Это не «праздник медведя», как утверждают некоторые горе-атеисты, видящие в любом национальном и непонятном для них «религиозные представления», а народный театр. Своеобразный театр. Большое искусство народа. Об этом еще Лев Толстой писал:
«И недавно я прочел рассказ о театре у дикого народа вогулов. Одним из присутствовавших описывается такое представление: один большой вогул, другой маленький, оба одеты в оленьи шкуры, изображают один самку оленя, другой — детеныша. Третий вогул изображает охотника с луком и на лыжах, четвертый голосом изображает птичку, предупреждающую оленя об опасности. Драма в том, что охотник бежит по следу оленьей матки с детенышем. Олени убегают со сцены и снова прибегают. Такое представление происходит в маленькой юрте. Охотник все ближе и ближе к преследуемым. Олененок измучен, жмется к матери, мать лижет ему рану. Охотник натягивает другую стрелу. Зрители, как описывает присутствующий, замирают, и в публике слышатся тяжелые вздохи и даже плач. И я по одному описанию почувствовал, что это было истинное произведение искусства»[17]
.А вот каким бывает этот праздник охотников сейчас.
— Пух! Пух! Пух! — раздаются выстрелы.
— Сколько выстрелов?
— Семь.
— Значит, низвели «его».
Медведя не называют, а величают иносказательно: «он». И не говорят «убили», а «низвели». Услышит медведь — обидится. Зачем обижать родственников? Манси и ханты думали, что медведь предком людей является. Только он живет в лесу. Поэтому называют его Вортолнут — «В лесу живущий», значит.
Сейчас никто не верит, что люди произошли от медведя. Но старая традиция еще осталась. Хорошо ли, плохо ли, кто знает. Только встречать медведя интересно не одним детям, но и взрослым. И как же может быть не интересно, если в снежки играют даже старики! И снегом моют друг друга, и водой опрыскивают.

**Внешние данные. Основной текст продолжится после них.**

/-- Each clause of AxisRowsComplete has a state and operands that meet what it asks for. -/
theorem witness_AxisRowsComplete :
    (∃ (s : State), ∃ (a : Fin 16), ∃ bitsA, ∃ bitsB, ∃ (m : CoilSample), s.sys.mode ≠ .reset ∧ m = axisSample s a bitsA bitsB ∧ s.axs[a].state = .idle ∧ axPwmFreq (axisOf s a) ≠ 0 ∧ axStallDetect (axisOf s a) = false ∧ s.axs[a].homing = none ∧ feedStuck m.bitsA s.axs[a].feed.1 = false ∧ feedStuck m.bitsB s.axs[a].feed.2 = false ∧ m.iA.natAbs ≤ axOverI (axisOf s a) ∧ m.iB.natAbs ≤ axOverI (axisOf s a) ∧ s.axs[a].duty.1.natAbs ≠ 65536 ∧ s.axs[a].duty.2.natAbs ≠ 65536) ∧
    (∃ (s : State), ∃ (a : Fin 16), ∃ bitsA, ∃ bitsB, ∃ (m : CoilSample), s.sys.mode ≠ .reset ∧ m = axisSample s a bitsA bitsB ∧ s.axs[a].driven = true ∧ axPwmFreq (axisOf s a) ≠ 0 ∧ ((feedStuck m.bitsA s.axs[a].feed.1 = true ∨ feedStuck m.bitsB s.axs[a].feed.2 = true))) ∧
    (∃ (s : State), ∃ (a : Fin 16), ∃ m, s.sys.mode ≠ .reset ∧ s.axs[a].state = .moving ∧ s.axs[a].move = some m ∧ m.kind ≠ 2) ∧
    (∃ (s : State), ∃ (a : Fin 16), s.sys.mode ≠ .reset ∧ s.axs[a].state = .stopping) ∧
    (∃ (s : State), ∃ (a : Fin 16), s.sys.mode ≠ .reset ∧ s.axs[a].state = .idle) ∧
    (∃ (s : State), ∃ (a : Fin 16), ∃ h, s.sys.mode ≠ .reset ∧ s.axs[a].state = .homing ∧ s.axs[a].homing = some h ∧ homeMethod (axHomeSeq (axisOf s a) h.seq) = 1 ∧ h.phase = 0) ∧
    (∃ (s : State), ∃ (a : Fin 16), ∃ h, s.sys.mode ≠ .reset ∧ s.axs[a].state = .homing ∧ s.axs[a].homing = some h ∧ homeMethod (axHomeSeq (axisOf s a) h.seq) = 1 ∧ h.phase = 1) ∧
    (∃ (s : State), ∃ (a : Fin 16), ∃ h, s.sys.mode ≠ .reset ∧ s.axs[a].state = .homing ∧ s.axs[a].homing = some h ∧ homeMethod (axHomeSeq (axisOf s a) h.seq) = 1 ∧ h.phase = 2) ∧
    (∃ (s : State), ∃ (a : Fin 16), s.sys.mode ≠ .reset ∧ s.axs[a].state = .geared ∧ s.axs[a].gearLock = none ∧ s.axs[a].phase = none) :=
  ⟨⟨(axis0 (fun x => { x with state := .idle })), 0, wave7, wave7, (axisSample (axis0 (fun x => { x with state := .idle })) 0 wave7 wave7), by decide +kernel⟩,
   ⟨(axis0 (fun x => { x with state := .idle })), 0, (List.replicate 64 true), wave7, (axisSample (axis0 (fun x => { x with state := .idle })) 0 (List.replicate 64 true) wave7), by decide +kernel⟩,
   ⟨(axis0 (fun x => { x with state := .moving, move := some move7, target := 50 })), 0, move7, by decide +kernel⟩,
   ⟨(axis0 (fun x => { x with state := .stopping, vel := 5 })), 0, by decide +kernel⟩,
   ⟨(axis0 (fun x => { x with state := .idle })), 0, by decide +kernel⟩,
   ⟨(axis0 (fun x => { x with state := .homing, homing := some (homing7 0), pos := 9 })), 0, (homing7 0), by decide +kernel⟩,
   ⟨(axis0 (fun x => { x with state := .homing, homing := some (homing7 1), pos := 9 })), 0, (homing7 1), by decide +kernel⟩,
   ⟨(axis0 (fun x => { x with state := .homing, homing := some (homing7 2), pos := 9 })), 0, (homing7 2), by decide +kernel⟩,
   ⟨(axis0 (fun x => { x with state := .geared })), 0, by decide +kernel⟩⟩

/-- Each clause of MotorRowsComplete has a state and operands that meet what it asks for. -/
theorem witness_MotorRowsComplete :
    (∃ (s : State), ∃ (m : Fin 10), s.sys.mode ≠ .reset ∧ s.mot.ch[m].state = .catching) ∧
    (∃ (s : State), ∃ (m : Fin 10), s.sys.mode ≠ .reset ∧ s.mot.ch[m].state = .coasting) ∧
    (∃ (s : State), ∃ (m : Fin 10), ∃ phase, ∃ rising, s.sys.mode ≠ .reset ∧ s.mot.ch[m].state.driving = true ∧ s.mot.ch[m].step ≠ 0 ∧ s.mot.ch[m].step ≠ crossingStep (motorOf s m) phase rising) ∧
    (∃ (s : State), ∃ (m : Fin 10), s.sys.mode ≠ .reset ∧ s.mot.ch[m].step ≠ 0 ∧ ((s.mot.ch[m].state = .ramping ∨ s.mot.ch[m].state = .running ∨ s.mot.ch[m].state = .braking))) ∧
    (∃ (s : State), ∃ (m : Fin 10), ∃ (bitsU : List Bool), ∃ (bitsV : List Bool), ∃ (bits : List (Bool × Bool)), s.sys.mode ≠ .reset ∧ bits = (bitsU.zip bitsV).take (motorPwmNs (motorOf s m) / (5 * mdclkCycles s (moClock (motorOf s m)))) ∧ s.mot.ch[m].state ≠ .stopped ∧ s.mot.ch[m].state ≠ .fenced ∧ feedStuck (bits.map (·.1)) s.mot.ch[m].feed.1 = false ∧ feedStuck (bits.map (·.2)) s.mot.ch[m].feed.2 = false ∧ (scanFeeds (motorOf s m) s.mot.ch[m] bits).trip = none) ∧
    (∃ (s : State), ∃ (m : Fin 10), ∃ (bitsU : List Bool), ∃ (bitsV : List Bool), ∃ (bits : List (Bool × Bool)), s.sys.mode ≠ .reset ∧ bits = (bitsU.zip bitsV).take (motorPwmNs (motorOf s m) / (5 * mdclkCycles s (moClock (motorOf s m)))) ∧ s.mot.ch[m].state ≠ .stopped ∧ s.mot.ch[m].state ≠ .fenced ∧ (feedStuck (bits.map (·.1)) s.mot.ch[m].feed.1 = true ∨ feedStuck (bits.map (·.2)) s.mot.ch[m].feed.2 = true ∨ (scanFeeds (motorOf s m) s.mot.ch[m] bits).trip.isSome = true)) :=
  ⟨⟨(motor0 (fun x => { x with state := .catching })), 0, by decide +kernel⟩,
   ⟨(motor0 (fun x => { x with state := .coasting })), 0, by decide +kernel⟩,
   ⟨(motor0 run7), 0, 2, false, by decide +kernel⟩,
   ⟨(motor0 run7), 0, by decide +kernel⟩,
   ⟨(motor0 run7), 0, wave7, wave7, ((wave7.zip wave7).take (motorPwmNs (motorOf (motor0 run7) 0) / (5 * mdclkCycles (motor0 run7) (moClock (motorOf (motor0 run7) 0))))), by decide +kernel⟩,
   ⟨(motor0 run7), 0, (List.replicate 64 true), (List.replicate 64 true), (((List.replicate 64 true).zip (List.replicate 64 true)).take (motorPwmNs (motorOf (motor0 run7) 0) / (5 * mdclkCycles (motor0 run7) (moClock (motorOf (motor0 run7) 0))))), by decide +kernel⟩⟩

/-- Each clause of MotorTimersComplete has a state and operands that meet what it asks for. -/
theorem witness_MotorTimersComplete :
    (∃ (s : State), ∃ (m : Fin 10), s.sys.mode ≠ .reset ∧ s.mot.ch[m].state = .catching ∧ stopComes s m = false ∧ s.mot.ch[m].crossings < 3 ∧ s.mot.ch[m].forward = true) ∧
    (∃ (s : State), ∃ (m : Fin 10), s.sys.mode ≠ .reset ∧ s.mot.ch[m].state = .catching ∧ stopComes s m = false ∧ 3 ≤ s.mot.ch[m].crossings ∧ s.mot.ch[m].forward = true ∧ moCatch (motorOf s m) ≤ speedOf (motorOf s m) (meanPeriod s.mot.ch[m]) ∧ speedOf (motorOf s m) (meanPeriod s.mot.ch[m]) ≠ 0) ∧
    (∃ (s : State), ∃ (m : Fin 10), s.sys.mode ≠ .reset ∧ s.mot.ch[m].state = .aligning) ∧
    (∃ (s : State), ∃ (m : Fin 10), s.sys.mode ≠ .reset ∧ s.mot.ch[m].state = .ramping ∧ s.mot.ch[m].openLoop = true ∧ (coming s (fun c => match c with | .motorZeroCrossing j p r a b u => j == m && !(zeroCrossing s m p r a b u).mot.ch[m].openLoop | _ => false) = false)) ∧
    (∃ (s : State), ∃ (m : Fin 10), s.sys.mode ≠ .reset ∧ s.mot.ch[m].state = .ramping ∧ s.mot.ch[m].openLoop = false ∧ inBand (motorOf s m) s.mot.ch[m].speed s.mot.ch[m].setpoint = true ∧ coming s (· == .lossOfSynchronism m) = false) ∧
    (∃ (s : State), ∃ (m : Fin 10), s.sys.mode ≠ .reset ∧ s.mot.ch[m].state = .running ∧ crossingComes s m = false) ∧
    (∃ (s : State), ∃ (m : Fin 10), s.sys.mode ≠ .reset ∧ s.mot.ch[m].state = .coasting ∧ s.mot.ch[m].lost = true ∧ moRestart (motorOf s m) = true ∧ s.mot.ch[m].restarts < moRestarts (motorOf s m)) ∧
    (∃ (s : State), ∃ (m : Fin 10), s.sys.mode ≠ .reset ∧ s.mot.ch[m].state = .coasting ∧ crossingComes s m = false) :=
  ⟨⟨(motor0 (fun x => { x with state := .catching, forward := true })), 0, by decide +kernel⟩,
   ⟨(motor0 (fun x => { x with state := .catching, forward := true, crossings := 6, periods := [1000000, 1000000, 1000000, 1000000, 1000000, 1000000] })), 0, by decide +kernel⟩,
   ⟨(motor0 (fun x => { x with state := .aligning })), 0, by decide +kernel⟩,
   ⟨(motor0 (fun x => { x with state := .ramping, openLoop := true })), 0, by decide +kernel⟩,
   ⟨(motor0 (fun x => { x with state := .ramping, openLoop := false, speed := 5000, setpoint := 5000 })), 0, by decide +kernel⟩,
   ⟨(motor0 (fun x => { x with state := .running })), 0, by decide +kernel⟩,
   ⟨(motor0 (fun x => { x with state := .coasting, lost := true })), 0, by decide +kernel⟩,
   ⟨(motor0 (fun x => { x with state := .coasting })), 0, by decide +kernel⟩⟩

Снимут с медведя шкуру, и самый искусный мастер делает чучело медвежьей головы. Поставит голову медведя на «священный» стол, заиграет пятиструнный санквалтап, зальется волшебными звуками многострунный торыг — и в пляс идут ноги. И не узнаешь, кто плывет в огненном танце: молодые ли, старые ли, потому что все в берестяных масках.
— У-ку-лу-лу! У-ку-лу-лу! Что вы делаете? — кричит на весь дом одна берестяная маска.
— Мы медвежий танец пляшем, — тянет в лад музыке другая.
— А это что за зверь? — спрашивает первая.
(Те, что в масках, медведя могут называть не только по имени.)
— Если ты не знаешь — посмотри на стол!
— Твой зверь плохой, черный.
— Наши звери хороши. Сочиню я песню о твоем звере, взобравшемся на стол. Твоего зверя застольного буду колоть словами.
— Умеешь — так пой!
И «берестяной нос» — как называют маску — поет хулу на медведя:
Но хозяин «священного» стола не обижается. Ведь говорит кто? Не человек, а берестяная маска. У него нет лица.
Осмеивают всех, не одного только медведя. Лишь бы слова были яркие и ум острый.
В дом, полный людьми, влетает какая-то птица.
— Чайка! — узнает кто-то.
Птица хватает со стола сияющую серебром чашу, прячет ее за пазуху и мчится в танце.
За ней едет богатырь. Он одет в лисьи и собольи меха. Конь у него деревянный. А бубенчики — настоящие, звенят.
— Мирсуснэхум! — говорят люди. — Он гонит чайку, дерзнувшую украсть народное счастье.
— Когда прошла чайка? — молвит он человеческим голосом.
— Семь дней тому назад проходила мимо нас чайка, — отвечают ему люди.
Мирсуснэхум подпрыгивает на одной ноге, напевая:
— Когда прошла чайка? — опять спрашивает.
— Вчера прошла, — говорят сидящие на полу.